For the first ratio (mean velocity in y/ mean velocity in z) and the last one (power in y/ power in z), did you get 2 (for both of them)?

It said that the wires were made of the same material, so the number density is the same.
For the first ratio (mean velocity in y/ mean velocity in z) and the last one (power in y/ power in z), did you get 2 (for both of them)?

Thought that was a very hard question. The rest was okay though. How did u prove the V=I/nAe one?

How did you guys find it? Personally i felt that it was great but now i have lost a potential 3 marks because i never took into account the number density when working out the drift velocity ratio. Does anyone remember what the question specifically asked?

I got 2 for both the ratios we had to calculate. :/

I got 2 for the power and 4 for the mean velocity.

You got both right.
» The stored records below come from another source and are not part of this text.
-- ==== Sys2Proof/Machine/KaibasCtl.lean ====
section
/-! DEFINITION. Control transfer: branches, jumps, calls and returns with the register windows (Table 9-13, R202 to
R206). -/

namespace Sys2Proof.Machine

/-- A branch or jump target: the instruction's own address plus four times the offset (R212). -/
def relTarget (c : Ctx) (off : Word) : BitVec 64 := c.pc + 4 * off

/-- A transfer to a target with the checks of R226: misalignment (which a branch's own target cannot have), then
access, where the target is checked at the transfer (R203, R204, R210). -/
def KEnv.goto (e : KEnv) (c : Ctx) (t : BitVec 64) : KRes :=
  if t.toNat % 4 ≠ 0 then .exc e.c 3 0 0 t.toNat else .jump e.x c t

/-- A conditional branch: a tagged comparand raises subcode 0x01 (Table 9-16). -/
def kBranch (c : Cid) (rs1 rs2 : BitVec 5) (off : BitVec 16) (p : Word → Word → Bool) (s : State) :
    Host.Outcome State Fault Refusal :=
  kev c 4 always .no (fun e =>
    let a := e.c.reg rs1
    let b := e.c.reg rs2
    if a.2 then .exc e.c 5 1 rs1.toNat 0
    else if b.2 then .exc e.c 5 1 rs2.toNat 0
    else if p a.1 b.1 then e.goto e.c (relTarget e.c (sext16 off)) else .ok e.x e.c) s

/-- `BEQ` (Table 9-13). -/
def execBeq (c : Cid) (rs1 rs2 : BitVec 5) (off : BitVec 16) (s : State) : Host.Outcome State Fault Refusal :=
  kBranch c rs1 rs2 off (fun a b => a == b) s

/-- `BNE` (Table 9-13). -/
def execBne (c : Cid) (rs1 rs2 : BitVec 5) (off : BitVec 16) (s : State) : Host.Outcome State Fault Refusal :=
  kBranch c rs1 rs2 off (fun a b => a != b) s

/-- `BLT` (Table 9-13). -/
def execBlt (c : Cid) (rs1 rs2 : BitVec 5) (off : BitVec 16) (s : State) : Host.Outcome State Fault Refusal :=
  kBranch c rs1 rs2 off (fun a b => a.slt b) s

/-- `BGE` (Table 9-13). -/
def execBge (c : Cid) (rs1 rs2 : BitVec 5) (off : BitVec 16) (s : State) : Host.Outcome State Fault Refusal :=
  kBranch c rs1 rs2 off (fun a b => !a.slt b) s

/-- `BLTU` (Table 9-13). -/
def execBltu (c : Cid) (rs1 rs2 : BitVec 5) (off : BitVec 16) (s : State) : Host.Outcome State Fault Refusal :=
  kBranch c rs1 rs2 off (fun a b => a.ult b) s

/-- `BGEU` (Table 9-13). -/
def execBgeu (c : Cid) (rs1 rs2 : BitVec 5) (off : BitVec 16) (s : State) : Host.Outcome State Fault Refusal :=
  kBranch c rs1 rs2 off (fun a b => !a.ult b) s

/-- `J` (Table 9-13). -/
def execJ (c : Cid) (off : BitVec 26) (s : State) : Host.Outcome State Fault Refusal :=
  kev c 4 always .no (fun e => e.goto e.c (relTarget e.c (off.signExtend 64))) s

/-- `JR`: a tagged target raises subcode 0x02 (Table 9-13, Table 9-16). -/
def execJr (c : Cid) (rs1 : BitVec 5) (rsvd : Nat) (s : State) : Host.Outcome State Fault Refusal :=
  kev c 4 (noRsvd rsvd) .no (fun e =>
    let a := e.c.reg rs1
    if a.2 then .exc e.c 5 2 rs1.toNat 0 else e.goto e.c a.1) s

/-- The save area of a spill or fill lies 8-byte aligned, wholly in local memory (R205). -/
def KEnv.saveArea (e : KEnv) (base : Nat) : Bool := decide (base % 8 = 0) && decide (base + 136 ≤ e.lmemSize)

/-- The window spill of R203: sixteen registers with their tags and the anchor, untagged, at the anchor of the next
window (R205). -/
def spillWindow (c : Ctx) (base : Nat) : Ctx :=
  let c := (List.range 16).foldl (fun c i =>
    let r := c.word (8 + 16 * c.wold + i)
    c.lput (base + 8 * i) (toLe 8 r.1.toNat) r.2) c
  c.lput (base + 128) (toLe 8 (c.anchor c.wold).toNat) false

/-- The window fill of R204: sixteen registers with their tags, and the anchor (R205). -/
def fillWindow (c : Ctx) (w base : Nat) : Ctx :=
  let src := c
  let c := (List.range 16).foldl (fun c i =>
    c.setWord (8 + 16 * w + i) (BitVec.ofNat 64 (leNat (src.lread (base + 8 * i) 8))) (src.ltag (base + 8 * i) 8)) c
  c.setAnchor w (BitVec.ofNat 64 (leNat (src.lread (base + 128) 8)))

/-- A call (R203): the checks in the order of R226, then the spill when 14 windows are resident, then the new window. -/
def kCall (e : KEnv) (t : BitVec 64) : KRes :=
  if t.toNat % 4 ≠ 0 then .exc e.c 3 0 0 t.toNat
  else if ¬ e.canFetch t.toNat then .exc e.c 4 0 0 t.toNat
  else if e.c.depth = 65535 then .exc e.c 7 0 0 0
  else
    let sp := (e.c.word 6).1
    let w := (e.c.cwp + 1) % 15
    let full := decide (e.c.windows = 14)
    let base := (e.c.anchor ((e.c.wold + 1) % 15)).toNat
    if full ∧ ¬ e.saveArea base then .exc e.c 7 0 0 base
    else
      let c := if full then spillWindow e.c base else e.c
      let c := if full then { c with sr := setBits c.sr 16 4 ((c.wold + 1) % 15) } else c
      let c := c.setAnchor w sp
      .jump e.x { c with lk := e.c.pc + 4, sr := setBits (setBits c.sr 20 4 w) 32 16 (e.c.depth + 1) } t

/-- `CALL` (R203): a tagged `sp` raises subcode 0x03. -/
def execCall (c : Cid) (off : BitVec 26) (s : State) : Host.Outcome State Fault Refusal :=
  kev c 4 always .no (fun e =>
    if (e.c.word 6).2 then .exc e.c 5 3 6 0 else kCall e (relTarget e.c (off.signExtend 64))) s

/-- `CALLR` (R203): then a tagged target raises subcode 0x02. -/
def execCallr (c : Cid) (rs1 : BitVec 5) (rsvd : Nat) (s : State) : Host.Outcome State Fault Refusal :=
  kev c 4 (noRsvd rsvd) .no (fun e =>
    if (e.c.word 6).2 then .exc e.c 5 3 6 0
    else if (e.c.reg rs1).2 then .exc e.c 5 2 rs1.toNat 0
    else kCall e (e.c.reg rs1).1) s

/-- `RET` (R204): the checks in the order of R226, the fill when one window is resident, then the window below. -/
def execRet (c : Cid) (rsvd : Nat) (s : State) : Host.Outcome State Fault Refusal :=
  kev c 4 (noRsvd rsvd) .no (fun e =>
    let t := e.c.lk
    if t.toNat % 4 ≠ 0 then .exc e.c 3 0 0 t.toNat
    else if ¬ e.canFetch t.toNat then .exc e.c 4 0 0 t.toNat
    else if e.c.depth = 0 then .exc e.c 7 0 0 0
    else
      let w := (e.c.cwp + 14) % 15
      let empty := decide (e.c.windows = 1)
      let base := (e.c.anchor e.c.cwp).toNat
      if empty ∧ (¬ e.saveArea base ∨ e.c.ltag (base + 128) 8) then .exc e.c 7 0 0 base
      else
        let c := if empty then fillWindow e.c w base else e.c
        let c := if empty then { c with sr := setBits c.sr 16 4 w } else c
        .jump e.x { c with sr := setBits (setBits c.sr 20 4 w) 32 16 (e.c.depth - 1) } t) s

/-- `REP` (R222, R223): the prefix is noted, and the following instruction runs under it. `rep` itself under `rep` is
an illegal repeat. -/
def execRep (c : Cid) (rsvd : Nat) (s : State) : Host.Outcome State Fault Refusal :=
  kev c 4 (noRsvd rsvd) .no (fun e => .ok e.x { e.c with rep := some e.c.pc }) s

end Sys2Proof.Machine
end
I just realized that length of wire does not affect mean drift velocity as, if the current is to remain constant, the same number of electrons will have to pass a point per unit time, not travel the whole length of the wire.
Do you remember how many marks this first
ratio was worth? Was it 2 or 3?

It was for 3 marks.
How did u all calculate the pd of resistor Y.?
I wrote that as the ratio for resistance in 1:2, pd ratio should also be same.
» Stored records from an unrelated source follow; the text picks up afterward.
-- ==== Sys2Proof/Machine/KaibasWords.lean ====
section
/-! DEFINITION. The words of Kaibas: which row a 32-bit word belongs to, and its fields (Tables 9-7 to 9-15, R212, Table 10-6).
A row's reserved field is 0 exactly when every reserved field of its word is. -/

namespace Sys2Proof.Machine

/-- The major opcode of a word (Table 9-7). -/
def opOf (w : BitVec 32) : Nat := bits w.toNat 31 26

/-- The word of `brk` (Table 9-14): every other field is reserved. -/
def brkWord : BitVec 32 := 0x08000008

/-- The field in bits [25:21]: rd, rt, or the first comparand of a branch (Table 9-7). -/
def wordRd (w : BitVec 32) : BitVec 5 := w.extractLsb' 21 5

/-- The field in bits [20:16]: rs1, or the second comparand of a branch. -/
def wordRs1 (w : BitVec 32) : BitVec 5 := w.extractLsb' 16 5

/-- The field in bits [15:11]: rs2. -/
def wordRs2 (w : BitVec 32) : BitVec 5 := w.extractLsb' 11 5

/-- The field in bits [15:0]. -/
def wordImm (w : BitVec 32) : BitVec 16 := w.extractLsb' 0 16

/-- Reserved fields of a word, each by its highest and lowest bit, as one number. -/
def rsvdOf (w : BitVec 32) (l : List (Nat × Nat)) : Nat := l.foldl (fun n f => n * 2 ^ (f.1 + 1 - f.2) + bits w.toNat f.1 f.2) 0

/-- Opcode 0x00, by fn (Table 9-10). -/
def intWord (c : Cid) (w : BitVec 32) : Option Instr :=
  let d := wordRd w
  let a := wordRs1 w
  let b := wordRs2 w
  let v := rsvdOf w [(10, 6)]
  let v1 := rsvdOf w [(15, 6)]
  match bits w.toNat 5 0 with
  | 0x00 => some (.add c d a b v)
  | 0x01 => some (.sub c d a b v)
  | 0x02 => some (.kAnd c d a b v)
  | 0x03 => some (.kOr c d a b v)
  | 0x04 => some (.kXor c d a b v)
  | 0x05 => some (.andn c d a b v)
  | 0x06 => some (.sll c d a b v)
  | 0x07 => some (.srl c d a b v)
  | 0x08 => some (.sra c d a b v)
  | 0x09 => some (.rol c d a b v)
  | 0x0A => some (.ror c d a b v)
  | 0x0B => some (.slt c d a b v)
  | 0x0C => some (.sltu c d a b v)
  | 0x0D => some (.seq c d a b v)
  | 0x0E => some (.kMin c d a b v)
  | 0x0F => some (.kMax c d a b v)
  | 0x10 => some (.minu c d a b v)
  | 0x11 => some (.maxu c d a b v)
  | 0x12 => some (.csel c d a b v)
  | 0x13 => some (.mul c d a b v)
  | 0x14 => some (.mulhu c d a b v)
  | 0x15 => some (.mulh c d a b v)
  | 0x16 => some (.div c d a b v)
  | 0x17 => some (.divu c d a b v)
  | 0x18 => some (.kRem c d a b v)
  | 0x19 => some (.remu c d a b v)
  | 0x1A => some (.clz c d a v1)
  | 0x1B => some (.ctz c d a v1)
  | 0x1C => some (.popc c d a v1)
  | 0x1D => some (.bswap c d a v1)
  | 0x1E => some (.adc c d a b v)
  | 0x1F => some (.sbb c d a b v)
  | _ => none

/-- Opcode 0x01, by fn (Table 9-11). -/
def wideWord (c : Cid) (w : BitVec 32) : Option Instr :=
  let a := wordRs1 w
  let b := wordRs2 w
  let v := rsvdOf w [(25, 21), (10, 6)]
  match bits w.toNat 5 0 with
  | 0x00 => some (.macc c a b v)
  | 0x01 => some (.macc2 c a b v)
  | 0x02 => some (.accsh c (wordRd w) (rsvdOf w [(20, 6)]))
  | 0x03 => some (.accclr c (rsvdOf w [(25, 6)]))
  | 0x04 => some (.accadd c a (rsvdOf w [(25, 21), (15, 6)]))
  | 0x05 => some (.maccm c a b v)
  | 0x06 => some (.mmov c a b v)
  | _ => none

/-- Opcode 0x02, by fn (Table 9-14). -/
def systemWord (c : Cid) (w : BitVec 32) : Option Instr :=
  let v := rsvdOf w [(25, 6)]
  let v1 := rsvdOf w [(25, 21), (15, 6)]
  match bits w.toNat 5 0 with
  | 0x01 => some (.wait c v)
  | 0x02 => some (.eng c (wordRs1 w) v1)
  | 0x03 => some (.orr c (wordRs1 w) v1)
  | 0x04 => some (.dcl c (wordRd w) (wordRs1 w) (rsvdOf w [(15, 6)]))
  | 0x05 => some (.fence c v)
  | 0x06 => some (.eret c v)
  | 0x07 => some (.halt c v)
  | 0x08 => some (.brk c w)
  | _ => none

/-- Opcode 0x05, by function (Table 10-6), executed at the stamp `t`. -/
def serviceWord (t : Nat) (c : Cid) (w : BitVec 32) : Option Instr :=
  let v := rsvdOf w [(25, 16)]
  match bits w.toNat 15 0 with
  | 0x0001 => some (.exit t c v)
  | 0x0002 => some (.child t c v)
  | 0x0010 => some (.payloadRead t c v)
  | 0x0011 => some (.resultWrite t c v)
  | 0x0012 => some (.rng t c v)
  | 0x0013 => some (.keyAttr t c v)
  | 0x0014 => some (.keyNew t c v)
  | 0x0015 => some (.keyPut t c v)
  | 0x0016 => some (.keyGet t c v)
  | 0x0020 => some (.sramAlloc t c v)
  | 0x0021 => some (.sramFree t c v)
  | _ => none

/-- Opcode 0x3F, by lop, with the second word (Table 9-15). -/
def longWord (c : Cid) (w imm : BitVec 32) : Option Instr :=
  let d := wordRd w
  let a := wordRs1 w
  let v := rsvdOf w [(11, 0)]
  match bits w.toNat 15 12 with
  | 0x0 => some (.li c d imm (rsvdOf w [(20, 16), (11, 0)]))
  | 0x1 => some (.lih c d imm (rsvdOf w [(20, 16), (11, 0)]))
  | 0x2 => some (.addl c d a imm v)
  | 0x3 => some (.andl c d a imm v)
  | 0x4 => some (.orl c d a imm v)
  | 0x5 => some (.xorl c d a imm v)
  | 0x6 => some (.ldl c d a imm v)
  | 0x7 => some (.stl c d a imm v)
  | _ => none

/-- The instruction that a word is, by its major opcode (Tables 9-8, 9-9, 9-12 and 9-13), in the context `c` at the stamp `t`;
`imm` is the word after it, which a long form alone reads. Nothing where the word is undefined (R212). -/
def kaibasWord (t : Nat) (c : Cid) (w imm : BitVec 32) : Option Instr :=
  let d := wordRd w
  let a := wordRs1 w
  let i := wordImm w
  let kind := bits w.toNat 15 14
  let sh : BitVec 6 := w.extractLsb' 0 6
  let vs := rsvdOf w [(13, 6)]
  match opOf w with
  | 0x00 => intWord c w
  | 0x01 => wideWord c w
  | 0x02 => systemWord c w
  | 0x03 => some (.mfs c d (w.extractLsb' 0 12) (rsvdOf w [(20, 12)]))
  | 0x04 => some (.mts c (w.extractLsb' 0 12) a (rsvdOf w [(25, 21), (15, 12)]))
  | 0x05 => serviceWord t c w
  | 0x08 => some (.addi c d a i)
  | 0x09 => some (.andi c d a i)
  | 0x0A => some (.ori c d a i)
  | 0x0B => some (.xori c d a i)
  | 0x0C => some (.slti c d a i)
  | 0x0D => some (.sltiu c d a i)
  | 0x0E => some (.lui c d i (rsvdOf w [(20, 16)]))
  | 0x0F => some (if kind = 0 then .slli c d a sh vs else if kind = 1 then .srli c d a sh vs
      else if kind = 2 then .srai c d a sh vs else .rori c d a sh vs)
  | 0x10 => some (.ld c d a i)
  | 0x11 => some (.ldw c d a i)
  | 0x12 => some (.ldws c d a i)
  | 0x13 => some (.ldh c d a i)
  | 0x14 => some (.ldhs c d a i)
  | 0x15 => some (.ldb c d a i)
  | 0x16 => some (.ldbs c d a i)
  | 0x18 => some (.st c d a i)
  | 0x19 => some (.stw c d a i)
  | 0x1A => some (.sth c d a i)
  | 0x1B => some (.stb c d a i)
  | 0x20 => some (.beq c d a i)
  | 0x21 => some (.bne c d a i)
  | 0x22 => some (.blt c d a i)
  | 0x23 => some (.bge c d a i)
  | 0x24 => some (.bltu c d a i)
  | 0x25 => some (.bgeu c d a i)
  | 0x28 => some (.j c (w.extractLsb' 0 26))
  | 0x29 => some (.call c (w.extractLsb' 0 26))
  | 0x2A =>
    match bits w.toNat 1 0 with
    | 0 => some (.jr c d (rsvdOf w [(20, 2)]))
    | 1 => some (.callr c d (rsvdOf w [(20, 2)]))
    | 2 => some (.ret c (rsvdOf w [(25, 2)]))
    | _ => none
  | 0x30 => some (.rep c (rsvdOf w [(25, 0)]))
  | 0x3F => longWord c w imm
  | _ => none

/-- A word of `brk`'s row: `brk` itself, or a word that no row has (R212). -/
def ownWord (w : BitVec 32) : Bool :=
  (kaibasWord 0 ⟨0, 0⟩ w 0).isNone || (opOf w == 2 && bits w.toNat 5 0 == 8)

end Sys2Proof.Machine
end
You got both right. I just realized that length of wire does not affect mean drift velocity as, if the current is to remain constant, the same number of electrons will have to pass a point per unit time, not travel the whole length of the wire.
Do you remember how many marks this first ratio was worth? Was it 2 or 3?
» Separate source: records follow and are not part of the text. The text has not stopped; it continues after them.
/-- The effect points of the suspensions and unloads whose commits are confirmed: this epoch's batch (R148, R150,
R195). -/
def TwinSt.fixPoints (x : TwinSt) (solo : Bool) (e : Nat) : TwinSt :=
  let susp := fun (c : Nat) => x.confirmed solo e (fun f => match f with | .compState d .suspended => d == c | _ => false)
  let unl := fun (c h : Nat) => x.confirmed solo e (fun f => match f with | .keyUnload d g _ => d == c && g == h | _ => false)
  let one := fun (p : Nat × Comp) => (p.1, { p.2 with
    suspendAt := if p.2.suspendAt = some 0 ∧ susp p.1 then some e else p.2.suspendAt
    keys := p.2.keys.map (fun (k : Nat × KeyRec) =>
      (k.1, if k.2.unloadAt = some 0 ∧ unl p.1 k.1 then { k.2 with unloadAt := some (4000 * e) } else k.2)) })
  { x with store := { x.store with comps := x.store.comps.map one } }

/-- Whether a swap at an epoch removes the binding that serves a request accepted before it (R195, Table 8-4). -/
def TwinSt.unboundBy (x : TwinSt) (q : Nat) (r : Req) (e : Nat) : Bool :=
  decide (q < 4000 * e) && !r.forZenith &&
  (match x.entryOf q r, x.store.dispatch r.space r.hdr.opcode (4000 * e) with
   | some (i, _), some (j, _) => i != j
   | some _, none => true
   | none, _ => false)

/-- The exchange that decides an ordinary disable (R195): requests concerned that neither twin has dispatched end
`DISABLED`. -/
def TwinSt.cut (x : TwinSt) (act : Bool) (now e : Nat) (others : List Nat) : TwinSt :=
  let due := fun (c : Comp) => c.suspendAt.any (fun u => u != 0 && decide (u ≤ e))
  let susp := (x.store.comps.filter (fun (c : Nat × Comp) => due c.2)).map Prod.fst
  let unb := x.unbindAt.filter (fun u => decide (u ≤ e))
  let gone := x.reqs.filter (fun (p : Nat × Req) => p.2.fin.isNone && !p.2.begun && !others.contains p.1 &&
    p.2.space != adminSpace && (susp.contains p.2.space || unb.any (fun u => x.unboundBy p.1 p.2 u)))
  let x := gone.foldl (fun (x : TwinSt) (p : Nat × Req) => x.answer act now p.1 stDisabled) x
  { x with
    store := { x.store with comps := x.store.comps.map (fun (c : Nat × Comp) =>
      (c.1, if due c.2 then { c.2 with suspendAt := none } else c.2)) }
    unbindAt := if unb.isSome then none else x.unbindAt }

/-- What two batches of an epoch agree (R139, R143, R180, R76): of holdings the greater (assumption 43). -/
def agreeOf (own b : Batch) : Batch :=
  { epoch := b.epoch
    hold := mergeTbl (fun u v => (max u.1 v.1, max u.2.1 v.2.1, max u.2.2 v.2.2)) own.hold b.hold
    flows := distinct (own.flows ++ b.flows)
    reserve := max own.reserve b.reserve
    rep := mergeTbl (fun u v => (max u.1 v.1, max u.2 v.2)) own.rep b.rep }

/-- A twin takes over what was agreed at an epoch. What acceptances took, and what earlier batches agreed, is kept as far back as
a request in service or one from `low` on, the oldest still to arrive, can count it. -/
def TwinSt.agree (x : TwinSt) (own b : Batch) (low : Nat) : TwinSt :=
  let all := agreeOf own b :: x.agreed
  let recent := all.takeWhile (fun p => decide (low ≤ 4000 * p.epoch))
  let agreed := recent ++ (all.drop recent.length).take 1
  let first := (agreed.getLast?).elim 0 (fun p => p.epoch)
  let old := fun (r : Replay) =>
    if r.agedAt.isNone ∧ own.aged.contains r.accept ∧ b.aged.contains r.accept then { r with agedAt := some (4000 * b.epoch) }
    else r
  let from_ := x.reqs.foldl (fun (n : Nat) (p : Nat × Req) => if p.2.holdsShare then min n (p.2.base.getD 4 0) else n) first
  let keep := fun (q : Nat) => decide (4000 * from_ ≤ q) ||
    (match Tbl.find? x.reqs q with | some r => r.holdsShare | none => false)
  { x with
    agreed := agreed
    store := { x.store with
      admReplay := x.store.admReplay.map old
      comps := x.store.comps.map (fun (c : Nat × Comp) => (c.1, { c.2 with replay := c.2.replay.map old })) }
    taken := x.taken.filter (fun e => keep (e.1 / 2048))
    repTaken := x.repTaken.filter (fun e => keep (e.1 / 2048))
    flowTaken := x.flowTaken.filter (fun e => decide (4000 * first ≤ e.1))
    failed := x.failed.filter (fun e => decide (low ≤ e.2.2.2))
    resTaken := x.resTaken.filter keep }

/-- The oldest acceptance stamp of an entry still on its way to a twin. -/
def State.stillToCome (s : State) (w : Twin) : Nat :=
  (s.rreqs.filter (fun (e : Nat × RReq) => e.2.to w && (Tbl.find? (s.twin w).reqs e.1).isNone)).foldl
    (fun (n : Nat) (e : Nat × RReq) => min n e.1) s.now

/-- The end records of a batch marked as sent; an expiry of the active is compared with what the standby sends after its
verdict (R190). -/
def TwinSt.markSent (x : TwinSt) (act : Bool) (e : Nat) : TwinSt :=
  { x with reqs := x.reqs.map (fun (p : Nat × Req) => (p.1,
      if p.2.fin.isNone ∨ p.2.sent.isSome then p.2
      else if act ∧ p.2.expiry p.1 then { p.2 with sent := some e, digFrom := e, peerDig := none }
      else { p.2 with sent := some e })) }

/-- `EPOCH_BATCH` (R331): a twin closes its batch of the epoch and sends it; with no twin to exchange with, its own items are
agreed at once. The spares that have become free are given out (R439, R440). The epoch wakes Zenith (R415, R424); a twin whose
Zenith or link port debug has halted sends none (R402; assumption 40). -/
def execEpochBatch (t : Nat) (w : Twin) (s : State) : Host.Outcome State Fault Refusal :=
  ev t (fun s =>
    let e := epochOf s.now
    if ¬ (s.twin w).exchanges ∨ ¬ s.boot.up ∨ s.now % 4000 ≠ 0 ∨ e ≤ (s.twin w).lastBatch ∨
        s.debugHalted (twinBase w + 198) ∨ s.debugHalted (linkIsland w) then s else
      let s := s.wakeZenith w
      let o := s.twin (otherTwin w)
      let act := s.isActive w
      let alone := fun (q : Nat) => o.role == .resync &&
        (match Tbl.find? s.rreqs q with | some rr => !rr.to (otherTwin w) | none => false)
      (((s.updTwin w (fun x =>
        let x := ({ (x.tendSpares w).markCap w act s.now with lowCome := s.stillToCome w }.fixPoints (!o.exchanges) e).sweep
        let b := { x.batchOf act (s.seedTwin == w) s.now e alone with health := s.health.sections w }
        let x := { x.markSent act e with lastBatch := e, fxOut := [], testsOut := [] }
        if o.exchanges then { x with outBatch := x.outBatch ++ [b], sentBatch := x.sentBatch ++ [b] }
        else (x.agree b b (s.stillToCome w)).cut act s.now e [])).updHealth (fun h => h.sentBy w)).moveReports w)) s

/-- A verdict of the active arrives in the standby (R190): a commit held back stands, or an expiry discards it, taking back what a
commit without a `DEADLINE` has changed already (R247), and the request ends as in the active. -/
def TwinSt.verdict (x : TwinSt) (now q v : Nat) : TwinSt :=
  match Tbl.find? x.reqs q with
  | none => x
  | some r =>
    if r.secure then x
    else if v = 0 then (x.updReq q (fun r => { r with verdict := some 0 })).applyFin q
    else
      let x := x.dropTasks now q (fun _ => true) true
      let x := { x with store := applyEffects now x.store r.undo }
      let e := r.endRec false now q { status := v }
      let x := { x with ctr := { x.ctr with
        dlExp := satAdd 32 x.ctr.dlExp (b2n (v == stExpired && r.fin.all (fun (o : EndRec) => o.status != stExpired)))
        dlPrec := satAdd 32 x.ctr.dlPrec (b2n (v == stPrecedence && r.fin.all (fun (o : EndRec) => o.status != stPrecedence))) } }
      ((x.updReq q (fun r =>
        { r with fin := some e, applied := false, undo := [], verdict := some v, compared := false, mismatch := false
                 timedOut := none, staged := [], stagedEv := [], result := [], sent := none, peerDig := none
                 digFrom := 0 })).applyFin q).sweep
Though if the cross sectional area were to change, would that not change the number of charge carriers passing through the conductor? So wouldn't that change the mean drift velocity, even though the current were to remain constant?

Yes, the cross sectional area was 4 times greater in Z than in Y, so the electrons in Z travel 4 times slower than in Y.

I knew I did this one wrongly.

I went by the formula :-

I = n x A x v x q
Area in Z was 4 times greater so 4A
Speed was twice as much since length was twice as much.

So overall I did:- Current in Z = n x 4A x 2v x q = 8 (nAvq)

As a result v = I /(8 x nAq)

So Y divided by Z = 8:1

But this is wrong since I tried this question by the resistance formula and answer came 2:1. Can someone point out why isn't the above method correct?

I think you were finding v=I/nAe not I=nAve